• _WHAT YOU ARE ASKED TO DO_: From the data below, copy out every line in which the word "spanUnits" occurs.

• _INPUT_:
-- ==== Sys2Proof/Laws/PhysMem.lean ====
section
/-! SUPPORT. A write of physical memory, of bytes or of a span, keeps memory canonical and touches no crew. -/
namespace Sys2Proof.Machine

/-- What the operations of a write keep: canonical memory, and the crews as they are. -/
structure Keeps (s t : State) : Prop where
  wf : s.mem.wf = true → t.mem.wf = true
  crews : t.crews = s.crews

theorem Keeps.rfl' (s : State) : Keeps s s := ⟨id, rfl⟩
theorem Keeps.trans {s t u : State} (h : Keeps s t) (g : Keeps t u) : Keeps s u := ⟨fun x => g.wf (h.wf x), g.crews.trans h.crews⟩
theorem Keeps.foldl {α : Type} (f : State → α → State) (hf : ∀ s x, Keeps s (f s x)) : ∀ (l : List α) (s : State), Keeps s (l.foldl f s)
  | [], s => Keeps.rfl' s
  | x :: l, s => (hf s x).trans (Keeps.foldl f hf l (f s x))

theorem putByte_keeps (s : State) (k : Nat) (b : Byte) : Keeps s (s.putByte k b) := by
  refine ⟨fun h => ?_, rfl⟩
  have h1 := Mem.write_wf s.mem (s.backing (s.service k)) b h
  have h2 : ∀ m : Mem, m.wf = true → Mem.wf (match s.migOf (s.service k) with
      | some g => if (s.service k - g.src) / 128 < g.copied then m.write (s.backing (g.dst + s.service k % 32768)) b else m
      | none => m) = true := by
    intro m hm
    split
    · split
      · exact Mem.write_wf _ _ _ hm
      · exact hm
    · exact hm
  unfold State.putByte
  simp only
  split
  · exact Mem.write_wf _ _ _ (h2 _ h1)
  · exact h2 _ h1
theorem putBytes_keeps (s : State) (k : Nat) (bs : List Byte) : Keeps s (s.putBytes k bs) := by
  unfold State.putBytes
  exact Keeps.foldl (fun s (x : Byte × Nat) => s.putByte (k + x.2) x.1) (fun s x => putByte_keeps s (k + x.2) x.1) bs.zipIdx s
theorem setDev_keeps (s : State) (a : Nat) (v : Quad) : Keeps s (s.setDev a v) := ⟨id, rfl⟩
theorem setCtx_keeps (s : State) (x : Ctx) : Keeps s (s.setCtx x) := ⟨id, rfl⟩
theorem store_keeps (s : State) (a : Nat) (bs : List Byte) : Keeps s { s with mem := s.mem.store a bs } :=
  ⟨fun h => Mem.store_wf bs _ _ h, rfl⟩
theorem liftProtection_keeps (s : State) (ctx : Nat) (u : CkUnit) : Keeps s (liftProtection s ctx u) := by
  unfold liftProtection
  simp only
  split
  · exact Keeps.rfl' s
  · split
    · rename_i h
      simp only [h]
      exact (store_keeps s _ _).trans (setCtx_keeps _ _)
    · rename_i h
      simp only [h]
      exact setCtx_keeps _ _
theorem liftAll_keeps (s : State) (k : Nat) : Keeps s (liftAll s k) := by
  unfold liftAll
  exact Keeps.foldl (fun s (p : Nat × CkUnit) => liftProtection s p.1 p.2) (fun s p => liftProtection_keeps s p.1 p.2) (s.protections k) s
theorem logWrite_keeps (s : State) (ctx line : Nat) : Keeps s (logWrite s ctx line) := by
  unfold logWrite
  simp only
  split
  · exact Keeps.rfl' s
  · split
    · exact setDev_keeps _ _ _
    · exact (putBytes_keeps s _ _).trans ((setDev_keeps _ _ _).trans (setCtx_keeps _ _))
theorem ownLine_keeps (s : State) (ctx line : Nat) : Keeps s (ownLine s ctx line) := by
  unfold ownLine
  simp only
  split
  · exact Keeps.rfl' s
  · split
    · split
      · exact Keeps.rfl' s
      · exact ⟨id, rfl⟩
    · exact ⟨id, rfl⟩
theorem markDirty_keeps (s : State) (ctx : Nat) (u : CkUnit) : Keeps s (markDirty s ctx u) := by
  have h := (markDirty_frame s ctx u).1
  have h1 := congrArg State.mem h
  have h2 := congrArg State.crews h
  simp only at h1 h2
  exact ⟨fun x => h1 ▸ x, h2⟩
theorem cleanLine_keeps (s : State) (line : Nat) : Keeps s (cleanLine s line) := ⟨id, rfl⟩
theorem revokeL1_keeps (s : State) (c : Option Nat) (k n : Nat) : Keeps s (revokeL1 s c k n) := ⟨id, rfl⟩
theorem breakLock_keeps (s : State) (k n : Nat) : Keeps s (breakLock s k n) := by
  unfold breakLock
  split
  · exact Keeps.rfl' s
  · exact ⟨id, rfl⟩
theorem ownSpan_keeps (s : State) (ctx : Option Nat) (a n : Nat) : Keeps s (ownSpan s ctx a n) := by
  unfold ownSpan
  split
  · split
    · exact Keeps.rfl' s
    · exact Keeps.foldl (fun s i => ownLine s _ _) (fun s _ => ownLine_keeps s _ _) _ s
  · exact ⟨id, rfl⟩
/-- A span written by a unit of the module keeps memory canonical and touches no crew. -/
theorem spanWrite_keeps (s : State) (ctx : Option Nat) (k n : Nat) (x : Mem) (hx : x.wf = true) : Keeps s (s.spanWrite ctx k n x) := by
  unfold State.spanWrite
  refine (Keeps.foldl (fun s (u : Nat × CkUnit) => liftProtection s u.1 u.2) (fun s u => liftProtection_keeps s u.1 u.2) (s.spanUnits k n) s).trans ?_
  generalize List.foldl (fun s (u : Nat × CkUnit) => liftProtection s u.1 u.2) s (s.spanUnits k n) = t
  refine (Keeps.foldl (fun s (p : Nat × Nat) => revokeSpan (ownSpan (breakLock s p.1 p.2) ctx p.1 p.2) p.1 p.2)
    (fun s p => (breakLock_keeps s p.1 p.2).trans ((ownSpan_keeps _ ctx p.1 p.2).trans ⟨id, rfl⟩)) (t.pieces k n) t).trans ?_
  have put (u : State) (r : Ras) (bs : List Byte) : Keeps u ({ u with ras := r }.putBytes k bs) :=
    Keeps.trans (t := { u with ras := r }) ⟨id, rfl⟩ (putBytes_keeps _ k bs)
  simp only
  split
  · exact ⟨fun h => Mem.overwrite_wf _ k n x h hx, rfl⟩
  · exact put _ _ _
/-- So does one that is kept back. -/
theorem writeFor_keeps (s : State) (ctx : Option Nat) (k n : Nat) (x : Mem) (hx : x.wf = true) : Keeps s (s.writeFor ctx k n x) := by
  unfold State.writeFor
  split
  · exact ⟨id, rfl⟩
  · exact spanWrite_keeps s ctx k n x hx
theorem blockWrite_keeps (s : State) (k n : Nat) (x : Mem) (hx : x.wf = true) : Keeps s (s.blockWrite k n x) := writeFor_keeps s none k n x hx
/-- Writes that waited keep memory canonical where their bytes are. -/
theorem settleWrites_keeps (s : State) (hx : ∀ h ∈ s.lateWrites, h.data.wf = true) : Keeps s (settleWrites s) := by
  unfold settleWrites
  split
  · exact Keeps.rfl' s
  · have go : ∀ (l : List HeldWrite) (t : State), (∀ h ∈ l, h.data.wf = true) →
        Keeps t (l.foldl (fun s h => s.writeFor h.ctx h.key h.len h.data) t) := by
      intro l
      induction l with
      | nil => exact fun t _ => Keeps.rfl' t
      | cons h l ih => exact fun t hl => (writeFor_keeps t h.ctx h.key h.len h.data (hl h List.mem_cons_self)).trans (ih _ fun y hy => hl y (List.mem_cons_of_mem _ hy))
    exact Keeps.trans (t := { s with lateWrites := [] }) ⟨id, rfl⟩ (go s.lateWrites _ hx)
/-- A physical write keeps memory canonical and touches no crew. -/
theorem physWrite_keeps (s : State) (ctx vp core : Option Nat) (k : Nat) (bs : List Byte) : Keeps s (physWrite s ctx vp core k bs) := by
  have mid : ∀ (t : State) (a : Nat), Keeps t (match ctx with
      | some c =>
        let u := ownLine (logWrite t c (a / 128 * 128)) c (a / 128 * 128)
        match unitOf (u.ctx c) vp a with
        | some x => markDirty u c x
        | none => u
      | none => cleanLine t (a / 128 * 128)) := by
    intro t a
    split
    · rename_i c
      have h : Keeps t (ownLine (logWrite t c (a / 128 * 128)) c (a / 128 * 128)) := (logWrite_keeps t c _).trans (ownLine_keeps _ c _)
      simp only
      split
      · exact h.trans (markDirty_keeps _ _ _)
      · exact h
    · exact cleanLine_keeps t _
  exact (liftAll_keeps s k).trans ((mid _ _).trans ((breakLock_keeps _ _ _).trans ((revokeL1_keeps _ _ _ _).trans (putBytes_keeps _ _ _))))

end Sys2Proof.Machine
end

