/-! ### Floating point: R29 to R38, R130 to R137 -/

/-- 1 + 2^-60 is 1 in RNE and the next number up in RUP, with NX: the last row of the example of chapter 02. -/
theorem test_fadd : res3 (.fadd .f32 .rne (abd 1 2 3)) 0x3F800000 0x21800000 0 = 0x3F800000 ∧ res3 (.fadd .f32 .rup (abd 1 2 3)) 0x3F800000 0x21800000 0 = 0x3F800001 ∧
    fl3 (.fadd .f32 .rup (abd 1 2 3)) 0x3F800000 0x21800000 0 = 1 := by decide +kernel
theorem test_fsubFmul : res3 (.fsub .f32 .rne (abd 1 2 3)) 0x40400000 0x3F800000 0 = 0x40000000 ∧ res3 (.fmul .f32 .rne (abd 1 2 3)) 0x40400000 0x40000000 0 = 0x40C00000 ∧
    res3 (.fma .f32 .rne f4) 0x40400000 0x40000000 0x3F800000 = 0x40E00000 := by decide +kernel
/-- R33, R36: 1 / 0 is an infinity with DZ; 0 / 0 and the root of -1 are the canonical NaN with NV; overflow gives an infinity with OF and NX. -/
theorem test_fdiv : res3 (.fdiv .f32 .rne (abd 1 2 3)) 0x3F800000 0 0 = 0x7F800000 ∧ fl3 (.fdiv .f32 .rne (abd 1 2 3)) 0x3F800000 0 0 = 8 ∧
    res3 (.fdiv .f32 .rne (abd 1 2 3)) 0 0 0 = 0x7FC00000 ∧ fl3 (.fdiv .f32 .rne (abd 1 2 3)) 0 0 0 = 16 ∧
    fl3 (.fmul .f32 .rne (abd 1 2 3)) 0x7F000000 0x7F000000 0 = 5 := by decide +kernel
theorem test_fsqrt : res3 (.fsqrt .f32 .rne { n0 with d := .v 1, a := .v 2 }) 0x40800000 0 0 = 0x40000000 ∧ res3 (.fsqrt .f32 .rne { n0 with d := .v 1, a := .v 2 }) 0xBF800000 0 0 = 0x7FC00000 := by decide +kernel
theorem test_fminFmax : res3 (.fmin .f32 (abd 1 2 3)) 0x3F800000 0x40000000 0 = 0x3F800000 ∧ res3 (.fmax .f32 (abd 1 2 3)) 0x3F800000 0x40000000 0 = 0x40000000 := by decide +kernel
theorem test_fcmp : pr (run (.fcmp .f32 .lt { n0 with d := .p 3, a := .v 2, b := .v 3 }) (t3 0xBF800000 0x3F800000 0)) 0 3 = true ∧
    pr (run (.fcmp .f32 .un { n0 with d := .p 3, a := .v 2, b := .v 3 }) (t3 0x7FC00000 0 0)) 0 3 = true := by decide +kernel
/-- R38: 2.5 rounds to 2, with NX; a NaN gives 0 with NV. -/
theorem test_fcvt : res3 (.fcvt .s32 .f32 .rne { n0 with d := .v 1, a := .v 2 }) 0x40200000 0 0 = 2 ∧ fl3 (.fcvt .s32 .f32 .rne { n0 with d := .v 1, a := .v 2 }) 0x40200000 0 0 = 1 ∧
    res3 (.fcvt .s32 .f32 .rne { n0 with d := .v 1, a := .v 2 }) 0x7FC00000 0 0 = 0 ∧ res3 (.fcvt .f32 .s32 .rne { n0 with d := .v 1, a := .v 2 }) 3 0 0 = 0x40400000 := by decide +kernel
theorem test_frnd : res3 (.frnd .f32 .rup { n0 with d := .v 1, a := .v 2 }) 0x3FC00000 0 0 = 0x40000000 ∧ res3 (.fscale .f32 .rne (abd 1 2 3)) 0x3F800000 3 0 = 0x41000000 := by decide +kernel
/-- R39, R40: 1.25 and 0.75 in `t8`, as chapter 11 derives them. -/
theorem test_tapered : (taperedDecode 8 2 0x42).dy.eq ⟨5, -2⟩ = true ∧ (taperedDecode 8 2 0x3C).dy.eq ⟨3, -2⟩ = true ∧ taperedEncode 8 2 (.fin ⟨5, -2⟩) = 0x42 := by decide +kernel
/-- R48, R50: the end of the worked dot product of chapter 02: 4 and then 0 in the wide partial. -/
theorem test_widePartial : wpEncode (.fin ⟨4, 0⟩) = 0x10060000000000000000000000000000 ∧ wpEncode (.fin ⟨1, 0⟩) = 0x0FFE0000000000000000000000000000 ∧
    (trunc114 ⟨2 ^ 122 + 1, -120⟩).eq ⟨4, 0⟩ = true := by decide +kernel
/-- R44, R137: the worked chain of chapter 02: the link carries 1.0 after its 48 digits, and no flag rises in RUP. -/
def chained : State :=
  let s := run (.fadd .f32 .ctl { abd 0 2 3 with d := .l 0 }) (modTh (t3 0x3F800000 0x21800000 0) 0 fun t => { t with fpctl := 2 })
  modTh (run (.linkDigitDelivery 0 0 0) s) 0 fun t => match t.chain with | r :: _ => (deliverDigits 48 r 0 t).1 | [] => t
theorem test_chain : ((chained.thread 0 0).link 0 |> fun x => (x.st, x.e, x.digits.length)) = (.full, 2, 48) ∧ ((chained.thread 0 0).link 0).value.dy.eq ⟨1, 0⟩ = true := by decide +kernel
theorem test_chainRead : (run (.fmul .f32 .ctl { n0 with g := .pred 1 false, d := .v 4, a := .l 0, b := .v 5 }) (preds (regs chained 0 [(5, 0x3F800000)]) 0 [1]) |> fun s =>
    (rg s 0 4, (s.thread 0 0).fpflags, ((s.thread 0 0).link 0).st)) = (0x3F800000, 0, .consumed) := by decide +kernel

/-! ### Control: R110 to R120 -/

def pcs (s : State) : List (BitVec 56 × Mask) := match s.warp? 0 0 with | some w => w.entries.map fun x => (x.pc, x.mask) | none => []
/-- R112: `(p1) bra -2 words`: four times the immediate from the branch on; the others go on. -/
theorem test_bra : pcs (run (.bra { n0 with g := .pred 1 false, imm := some 0xFFFFFFF4 }) (preds (preds base 0 [1]) 3 [1])) = [(0x7FD0, 0x09), (0x800C, 0xF6)] := by decide +kernel
/-- R112, R297: an address that is no multiple of 4 traps with class 4, cause 2. -/
theorem test_bri : pcs (run (.bri { n0 with a := .v 2 }) (allRegs base [(2, 0x8100)])) = [(0x8100, 0xFF)] ∧ trapOf (run (.bri { n0 with a := .v 2 }) (allRegs base [(2, 0x8102)])) = some 0x04020000 := by decide +kernel
theorem test_call : (run (.call { n0 with imm := some 0x40 }) base |> fun s => (pcs s, (s.thread 0 5).rsdepth, (s.thread 0 5).rstack)) = ([(0x8100, 0xFF)], 1, [0x800C]) := by decide +kernel
theorem test_calliRet : pcs (run (.ret n0) ((List.range 8).foldl (fun s i => modTh s i fun t => { t with rsdepth := 1, rstack := [0x9000] }) base)) = [(0x9000, 0xFF)] ∧ trapOf (run (.ret n0) base) = some 0x04040000 ∧
    pcs (run (.calli { n0 with a := .v 2 }) (allRegs base [(2, 0x8100)])) = [(0x8100, 0xFF)] := by decide +kernel
theorem test_exit : (run (.exit { n0 with g := .pred 1 false }) (preds base 0 [1]) |> fun s => (pcs s, (s.thread 0 0).exited, (s.thread 0 1).exited)) = ([(0x8008, 0xFE)], true, false) := by decide +kernel
/-- R118: the parked lanes yield to the other entry. -/
theorem test_park : (run (.park { n0 with g := .pred 1 false }) (preds base 0 [1]) |> fun s => pcs s) = [(0x8008, 0xFF)] := by decide +kernel
/-- R119: the rows of the worked join: members, then the first group held, then both free. -/
def joined : State := modW base fun w => { w with joins := w.joins.set 0 ⟨0xFC, 0x3C⟩, entries := [⟨7, 0x200, 0x3C, 0, .jwait 0, [], 0⟩, ⟨1, 0x8000, 0xC0, 0, .none, [], 0⟩] }
theorem test_join : (run (.jset 0 n0) base |> fun s => (s.warp? 0 0).map fun w => w.joins.head?) = some (some ⟨0xFF, 0⟩) ∧
    (run (.jwait 0 n0) joined |> fun s => (pcs s, (s.warp? 0 0).map fun w => w.joins.head?)) = ([(0x208, 0x3C), (0x8008, 0xC0)], some (some ⟨0, 0⟩)) := by decide +kernel

/-! ### Memory: R151 to R173 -/

/-- A vault byte of the quad that the context's logical quad 0 stands for. -/
theorem test_loadScratch : (run (.lds .b32 .one ⟨8, 2, .plain⟩ { n0 with d := .v 1, b := .v 2 }) (modC (t3 3 0 0) fun c => { c with scratch := [(20, 0x12), (23, 0x34)] }) |> fun s =>
    (s.rets.filter fun r => r.tid == 0).map (·.writes)) = [[(1, 0x34000012)]] := by decide +kernel
theorem test_storeScratch : (run (.sts .b32 .one ⟨8, 2, .plain⟩ { n0 with g := .pred 1 false, b := .v 2, c := .v 3 }) (preds (t3 3 0x11223344 0) 0 [1]) |> fun s => (s.crew? 0).map (·.scratch)) =
    some [(20, 0x44), (21, 0x33), (22, 0x22), (23, 0x11)] := by decide +kernel
/-- R164: lanes 0, 2 and 4 add to one word in that order: the rows of the example of chapter 07. -/
def bins : State := modC ([3, 5, 3, 1, 3].zipIdx.foldl (fun s x => preds (regs s x.2 [(2, BitVec.ofNat 32 x.1)]) x.2 [1]) base) fun c => { c with scratch := [(12, 7)] }
theorem test_atomicOrder : (run (.atms .n32 .add ⟨0, 2, .plain⟩ { n0 with g := .pred 1 false, d := .v 9, b := .v 2, c := .k 1 }) bins |> fun s =>
    (s.rets.map (·.writes), (s.crew? 0).map (·.scratch))) = ([[(9, 7)], [(9, 0)], [(9, 8)], [(9, 0)], [(9, 9)]], some [(4, 1), (12, 10), (20, 1)]) := by decide +kernel
theorem test_memoryReturn : (run (.memoryReturn 9) { base with rets := [⟨9, 0, 3, [(1, 5)], true, none⟩] } |> fun s => (rg s 3 1, s.rets)) = (5, []) := by decide +kernel
/-- R151: misaligned; R150: outside the scratchpad. -/
theorem test_accessTraps : trapOf (run (.lds .b32 .one ⟨2, 0, .plain⟩ { n0 with d := .v 1 }) base) = some 0x06010000 ∧
    trapOf (run (.lds .b32 .one ⟨4096, 0, .plain⟩ { n0 with d := .v 1 }) base) = some 0x06030000 := by decide +kernel
/-- R170: TARGET 2,048, ARRIVED 1,984, GEN 5 and a count of 200: ARRIVED 136, GEN 6, OVERRUN 0. -/
theorem test_swarrive : swBump ⟨2048, 1984, 5, false, false⟩ 200 = ⟨2048, 136, 6, false, false⟩ := by decide +kernel
theorem test_fence : ((run (.fenceRel n0) base).thread 0 0).frel = some [] := by decide +kernel
theorem test_bar : (run (.bar { n0 with g := .pred 1 false }) (preds base 0 [1]) |> fun s => (s.crew? 0).map fun c => (c.barrier.arrived, c.barrier.mask)) = some (1, 1) ∧
    (run (.bar n0) base |> fun s => (pcs s, (s.crew? 0).map fun c => c.barrier.arrived)) = ([(0x8008, 0xFF)], some 0) := by decide +kernel
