-- ==== Sys2Proof/Machine/Windows.lean ====
section
/-! DEFINITION. Meanings of the ends of the membership windows. -/

namespace Sys2Proof.Machine

/-- The listen window has ended (R98). -/
def State.listenDue (s : State) : Bool := s.grp.membership == .listening && reached s.grp.listenEnd s.now

/-- JOIN and STATUS are queued and the membership state becomes JOINING (R98, R121). -/
def beginJoining (s : State) : State :=
  queueStatus (queueNotice .join (beBytes 7 s.ownRecord.encode.toNat) none (setMembership .joining s))

/-- LISTEN_WINDOW_END (R98). -/
def execListenWindowEnd (t : Nat) (s : State) : Answer := act t (fun s => whenever s.listenDue beginJoining s) s

/-- The own refusal window has ended (R102, R104). -/
def State.ownWindowDue (s : State) : Bool := s.grp.membership == .joining && reached s.grp.ownWindowEnd s.now

/-- The self-check (R104): MEMBER, or REFUSED by itself. -/
def selfCheck (s : State) : State :=
  let closed := s.modGrp fun g => { g with ownWindowEnd := none }
  match s.checkSelf with
  | none => setMembership .member closed
  | some r => bindRefusal { refuser := .self, reason := r.code } closed

/-- OWN_REFUSAL_WINDOW_END (R104). -/
def execOwnRefusalWindowEnd (t : Nat) (s : State) : Answer := act t (fun s => whenever s.ownWindowDue selfCheck s) s

/-- The window of an entry has ended (R103). -/
def State.entryDue (s : State) (x : Nat) : Bool :=
  match s.peer x with
  | some p => p.state == .pending && reached p.windowEnd s.now
  | none => false

/-- The judgement at an entry's window end (R103): MEMBER, owed a refusal, or removed. -/
def judgeEntry (x : Nat) (s : State) : State :=
  match s.peer x with
  | none => s
  | some p =>
    match p.join.bind (s.checkEntry x) with
    | none => recompute (setPeer x { p with state := .member, windowEnd := none } s)
    | some r =>
      if s.grp.membership.active then setPeer x { p with windowEnd := none, due := some r } s else removePeer x s

/-- ENTRY_WINDOW_END (R103). -/
def execEntryWindowEnd (t : Nat) (x : StationNo) (s : State) : Answer :=
  act t (fun s => whenever (s.entryDue x.toNat) (judgeEntry x.toNat) s) s

end Sys2Proof.Machine
end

• _REPLY TO THE TASK_:
  refine (Keeps.foldl (fun s (u : Nat × CkUnit) => liftProtection s u.1 u.2) (fun s u => liftProtection_keeps s u.1 u.2) (s.spanUnits k n) s).trans ?_
  generalize List.foldl (fun s (u : Nat × CkUnit) => liftProtection s u.1 u.2) s (s.spanUnits k n) = t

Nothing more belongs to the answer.